- [Data]
-- ==== Sys2Proof/Tests/Slice0.lean ====
section
/-! SUPPORT. Named tests. Expected results come from the spec: the words and responses of 95_test_vectors.md (named V-…), the
constraints of 00_scope.md R9, and for each statement with hypotheses a state and operands that meet them (`witness_…`). -/

namespace Sys2Proof.Tests

open Sys2Proof Sys2Proof.Machine

/-! ### small states -/

/-- `s` with one word held on the port. -/
def offering (w : Word) (tg : Bool) (s : State) : State := { s with host := [.hold w tg] }

/-- The state after `INIT 7, n`, pixels all `0x102030`, nothing on the record. -/
def up (n : BitVec 8) : State :=
  { State.reset with
    mode := .ready
    ledcnt := n
    pinsel := 7
    doutOe := true
    pixels := List.replicate 25 0x102030#24 }

/-- A frame of `n` pixels in flight at cursor `c`. -/
def shifting (n : BitVec 8) (c : Cursor) : State := { up n with phase := .shift, pc := c }

/-- The reset gap after a frame, `g` ticks of it held. -/
def gapping (g : BitVec 10) : State := { up 2 with phase := .gap, gapcnt := g }

/-- Another configuration, legal by R9 and keeping the bit rate: a buffer of one pixel and cells of three ticks. -/
def small : Params := { nMax := 1, tickHz := 2400000, cellTicks := 3, t0h := 1, t1h := 2, resetTicks := 240 }

/-- The one pixel's frame in flight under `small`, at cursor `c`. -/
def smallShifting (c : Cursor) : State :=
  { State.resetAt small 0 with
    mode := .ready, ledcnt := 1, doutOe := true, phase := .shift, pc := c, pixels := [0x102030#24] }

/-- A program of one WRITE whose frame is in flight: accepted and not yet answered. -/
def writing : State := { gapping 799 with acceptedRev := [⟨0, 0x80000000⟩] }

/-- After V-I6. -/
def dead : State := { State.reset with mode := .fatal }

/-- `RST = 1` in this tick. -/
def underReset (s : State) : State := { s with host := [.pins ⟨true, false, 0, false⟩] }

/-- What one step gives, looked at through `f`; nothing if the model stops. -/
def after {α : Type} (f : State → α) (o : Out) : Option α :=
  match o with
  | .next s => some (f s)
  | _ => none

/-- The words answered so far. -/
def words (s : State) : List Word := s.rsps.map (·.answer.word)

/-! ### WellFormed: one ill-formed term per check (R9, R51 to R55, R63) -/

theorem test_hw_legal : Config.hw.legal = true ∧ Config.hw.bitRateKept = true := by decide
theorem test_illegal_nMax_zero : ({ Config.hw with nMax := 0 } : Params).legal = false := by decide
theorem test_illegal_nMax_above_31 : ({ Config.hw with nMax := 32 } : Params).legal = false := by decide
theorem test_illegal_t0h_zero : ({ Config.hw with t0h := 0 } : Params).legal = false := by decide
theorem test_illegal_t0h_not_below_t1h : ({ Config.hw with t0h := 7 } : Params).legal = false := by decide
theorem test_illegal_t1h_not_below_cell : ({ Config.hw with t1h := 10 } : Params).legal = false := by decide
theorem test_illegal_cell_above_16 : ({ Config.hw with cellTicks := 17 } : Params).legal = false := by decide
theorem test_illegal_reset_zero : ({ Config.hw with resetTicks := 0, tickHz := 0 } : Params).legal = false := by decide
theorem test_illegal_reset_above_1024 : ({ Config.hw with resetTicks := 1025 } : Params).legal = false := by decide
theorem test_illegal_reset_below_100us : ({ Config.hw with resetTicks := 799 } : Params).legal = false := by decide
theorem test_other_widths :
    Config.hw.encodable = true ∧ ({ Config.hw with pinBits := 7 } : Params).encodable = false
    ∧ ({ Config.hw with cmdBits := 16 } : Params).encodable = false
    ∧ ({ Config.hw with rspBits := 16 } : Params).encodable = false := by decide
theorem test_wrong_bit_rate : ({ Config.hw with cellTicks := 9 } : Params).bitRateKept = false := by decide

theorem test_ill_formed_lines :
    [AsmLine.init 256 25, .init 7 256, .setpix 32 0 0 0, .setpix 0 256 0 0, .setpix 0 0 256 0, .setpix 0 0 0 256,
      .map 8 0, .map 0 8, .rdpix 32, .setxy 5 0 0 0 0, .setxy 0 5 0 0 0, .setxy 0 0 256 0 0, .setxy 0 0 0 256 0,
      .setxy 0 0 0 0 256].all (fun l => !l.wellFormed) = true := by decide

theorem test_well_formed_lines :
    [AsmLine.init 255 255, .clear, .setpix 31 255 255 255, .write, .map 7 7, .rdpix 31, .rdstat,
      .setxy 4 4 255 255 255].all AsmLine.wellFormed = true := by decide

/-! ### decode: every constructor's word written out from the formats R51 to R55 -/

/-- V-D3: `001 0000000000000 00000111 00011001`. -/
theorem test_decode_init : decode 0b00100000000000000000011100011001#32 = .ok (.init 7 25) := by decide
/-- V-D7: `010` and 29 zeros. -/
theorem test_decode_clear : decode 0b01000000000000000000000000000000#32 = .ok .clear := by decide
/-- V-B11: `011 01100 00010010 00110100 01010110`. -/
theorem test_decode_setpix : decode 0b01101100000100100011010001010110#32 = .ok (.setpix 12 0x12 0x34 0x56) := by decide
/-- V-D11: `100` and 29 zeros. -/
theorem test_decode_write : decode 0b10000000000000000000000000000000#32 = .ok .write := by decide
/-- V-M1, `MAP 1, 4`: `101`, 23 zeros, `Y = 100`, `X = 001`. -/
theorem test_decode_map : decode 0b10100000000000000000000000100001#32 = .ok (.map 1 4) := by decide
/-- `RDPIX 24` of V-B3: `110 11000` and 24 zeros. -/
theorem test_decode_rdpix : decode 0b11011000000000000000000000000000#32 = .ok (.rdpix 24) := by decide
/-- V-D17: `111` and 29 zeros. -/
theorem test_decode_rdstat : decode 0b11100000000000000000000000000000#32 = .ok .rdstat := by decide

/-- V-D1, V-D2, V-D4, V-D5, V-D8, V-D12, V-D14, V-D16, V-D18: illegal, each by its name. -/
theorem test_decode_illegal :
    decode 0x00000000#32 = .error .opcodeZero ∧ decode 0x1FFFFFFF#32 = .error .opcodeZero
    ∧ decode 0x30000719#32 = .error (.mustBeZero "INIT") ∧ decode 0x20010000#32 = .error (.mustBeZero "INIT")
    ∧ decode 0x50000000#32 = .error (.mustBeZero "CLEAR") ∧ decode 0x90000000#32 = .error (.mustBeZero "WRITE")
    ∧ decode 0xA0000040#32 = .error (.mustBeZero "MAP") ∧ decode 0xC0800000#32 = .error (.mustBeZero "RDPIX")
    ∧ decode 0xFFFFFFFF#32 = .error (.mustBeZero "RDSTAT") := by decide

/-- V-D6, V-D9, V-D13, V-D15: values outside the domains decode normally (R56). -/
theorem test_decode_out_of_domain :
    decode 0x2000FFFF#32 = .ok (.init 255 255) ∧ decode 0x7FFFFFFF#32 = .ok (.setpix 31 255 255 255)
    ∧ decode 0xA000003F#32 = .ok (.map 7 7) ∧ decode 0xDF000000#32 = .ok (.rdpix 31) := by decide
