-- ==== Sys2Proof/Laws/Bits.lean ====
section
/-! SUPPORT. Laws/Bits.lean: the concatenations and fields of the model as natural numbers. -/

namespace Sys2Proof

/-- A concatenation as a number. -/
theorem toNat_concat {m n : Nat} (x : BitVec m) (y : BitVec n) : (x ++ y).toNat = x.toNat * 2 ^ n + y.toNat := by
  rw [BitVec.toNat_append, Nat.shiftLeft_eq, Nat.mul_comm, Nat.two_pow_add_eq_or_of_lt y.isLt]

/-- A field as a number. -/
theorem toNat_field {n : Nat} (hi lo : Nat) (x : BitVec n) : (x.extractLsb hi lo).toNat = x.toNat / 2 ^ lo % 2 ^ (hi - lo + 1) := by
  rw [BitVec.extractLsb_toNat, Nat.shiftRight_eq_div_pow]

theorem toNat_zero4_concat (x : BitVec 4) : (0#4 ++ x : Byte).toNat = x.toNat := by simpa using toNat_concat 0#4 x
theorem toNat_zero2_concat (x : BitVec 6) : (0#2 ++ x : Byte).toNat = x.toNat := by simpa using toNat_concat 0#2 x
theorem toNat_zero3_concat (x : BitVec 5) : (0#3 ++ x : Byte).toNat = x.toNat := by simpa using toNat_concat 0#3 x

/-- A data address from a nibble and a byte. -/
theorem toNat_nibble_byte (x : BitVec 4) (y : Byte) : (x ++ y : DAddr).toNat = x.toNat * 256 + y.toNat := toNat_concat x y

/-- A 16-bit word from two bytes. -/
theorem toNat_byte_byte (x y : Byte) : (x ++ y : Word16).toNat = x.toNat * 256 + y.toNat := toNat_concat x y

/-- A table pointer from its three fields. -/
theorem toNat_table (x : BitVec 6) (y z : Byte) : (x ++ y ++ z : TAddr).toNat = x.toNat * 65536 + y.toNat * 256 + z.toNat := by
  have h1 : (x ++ y ++ z : TAddr).toNat = (x ++ y).toNat * 2 ^ 8 + z.toNat := toNat_concat (x ++ y) z
  rw [h1, toNat_concat]
  omega

/-- A program address from its three fields. -/
theorem toNat_program (x : BitVec 5) (y z : Byte) : (x ++ y ++ z : PAddr).toNat = x.toNat * 65536 + y.toNat * 256 + z.toNat := by
  have h1 : (x ++ y ++ z : PAddr).toNat = (x ++ y).toNat * 2 ^ 8 + z.toNat := toNat_concat (x ++ y) z
  rw [h1, toNat_concat]
  omega

theorem toNat_program_low (x : BitVec 13) (z : Byte) : (x ++ z : PAddr).toNat = x.toNat * 256 + z.toNat := toNat_concat x z

theorem toNat_program_high (x : BitVec 5) (z : BitVec 16) : (x ++ z : PAddr).toNat = x.toNat * 65536 + z.toNat := toNat_concat x z

/-- STKPTR as a number. -/
theorem toNat_stkptr (f u : Bool) (sp : BitVec 5) :
    (BitVec.ofBool f ++ BitVec.ofBool u ++ 0#1 ++ sp : Byte).toNat = f.toNat * 128 + u.toNat * 64 + sp.toNat := by
  have h1 : (BitVec.ofBool f ++ BitVec.ofBool u ++ 0#1 ++ sp : Byte).toNat
      = (BitVec.ofBool f ++ BitVec.ofBool u ++ 0#1).toNat * 2 ^ 5 + sp.toNat := toNat_concat _ _
  rw [h1]
  cases f <;> cases u <;> simp

/-- The nibble and the byte of a data address give it back. -/
theorem nibble_byte_fields (p : DAddr) : (p.extractLsb 11 8 ++ p.extractLsb 7 0 : DAddr) = p := by
  apply BitVec.eq_of_toNat_eq
  have h1 : (p.extractLsb 11 8 ++ p.extractLsb 7 0 : DAddr).toNat
      = (p.extractLsb 11 8).toNat * 256 + (p.extractLsb 7 0).toNat := toNat_concat _ _
  have := p.isLt
  rw [h1, toNat_field, toNat_field]
  omega

/-- The two bytes of a word give it back. -/
theorem byte_byte_fields (p : Word16) : (p.extractLsb 15 8 ++ p.extractLsb 7 0 : Word16) = p := by
  apply BitVec.eq_of_toNat_eq
  have h1 : (p.extractLsb 15 8 ++ p.extractLsb 7 0 : Word16).toNat
      = (p.extractLsb 15 8).toNat * 256 + (p.extractLsb 7 0).toNat := toNat_concat _ _
  have := p.isLt
  rw [h1, toNat_field, toNat_field]
  omega

/-- The low nibble of a byte whose high nibble is clear. -/
theorem low_nibble (x : BitVec 4) : (0#4 ++ x : Byte).extractLsb 3 0 = x := by
  apply BitVec.eq_of_toNat_eq
  have := x.isLt
  rw [toNat_field, toNat_zero4_concat]
  omega

/-- TBLPTRU[5:0] of a byte whose two high bits are clear. -/
theorem low_six (x : BitVec 6) : (0#2 ++ x : Byte).extractLsb 5 0 = x ∧ (0#2 ++ x : Byte).extractLsb 7 6 = 0#2 := by
  have := x.isLt
  constructor <;> apply BitVec.eq_of_toNat_eq <;> rw [toNat_field, toNat_zero2_concat]
  · omega
  · simp
    omega

/-- The three fields of a table pointer give it back. -/
theorem table_fields (v : TAddr) : (v.extractLsb 21 16 ++ v.extractLsb 15 8 ++ v.extractLsb 7 0 : TAddr) = v := by
  apply BitVec.eq_of_toNat_eq
  have h1 := toNat_table (v.extractLsb 21 16) (v.extractLsb 15 8) (v.extractLsb 7 0)
  have := v.isLt
  rw [toNat_field, toNat_field, toNat_field] at h1
  refine h1.trans ?_
  omega

end Sys2Proof
end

- [Task] Please reproduce, exactly as they appear above, the lines from the line containing "theorem byte_byte_fields (p" up to and including the line containing "are clear. -/".

- [Answer for this exercise]
theorem byte_byte_fields (p : Word16) : (p.extractLsb 15 8 ++ p.extractLsb 7 0 : Word16) = p := by
  apply BitVec.eq_of_toNat_eq
  have h1 : (p.extractLsb 15 8 ++ p.extractLsb 7 0 : Word16).toNat
      = (p.extractLsb 15 8).toNat * 256 + (p.extractLsb 7 0).toNat := toNat_concat _ _
  have := p.isLt
  rw [h1, toNat_field, toNat_field]
  omega

/-- The low nibble of a byte whose high nibble is clear. -/
theorem low_nibble (x : BitVec 4) : (0#4 ++ x : Byte).extractLsb 3 0 = x := by
  apply BitVec.eq_of_toNat_eq
  have := x.isLt
  rw [toNat_field, toNat_zero4_concat]
  omega

/-- TBLPTRU[5:0] of a byte whose two high bits are clear. -/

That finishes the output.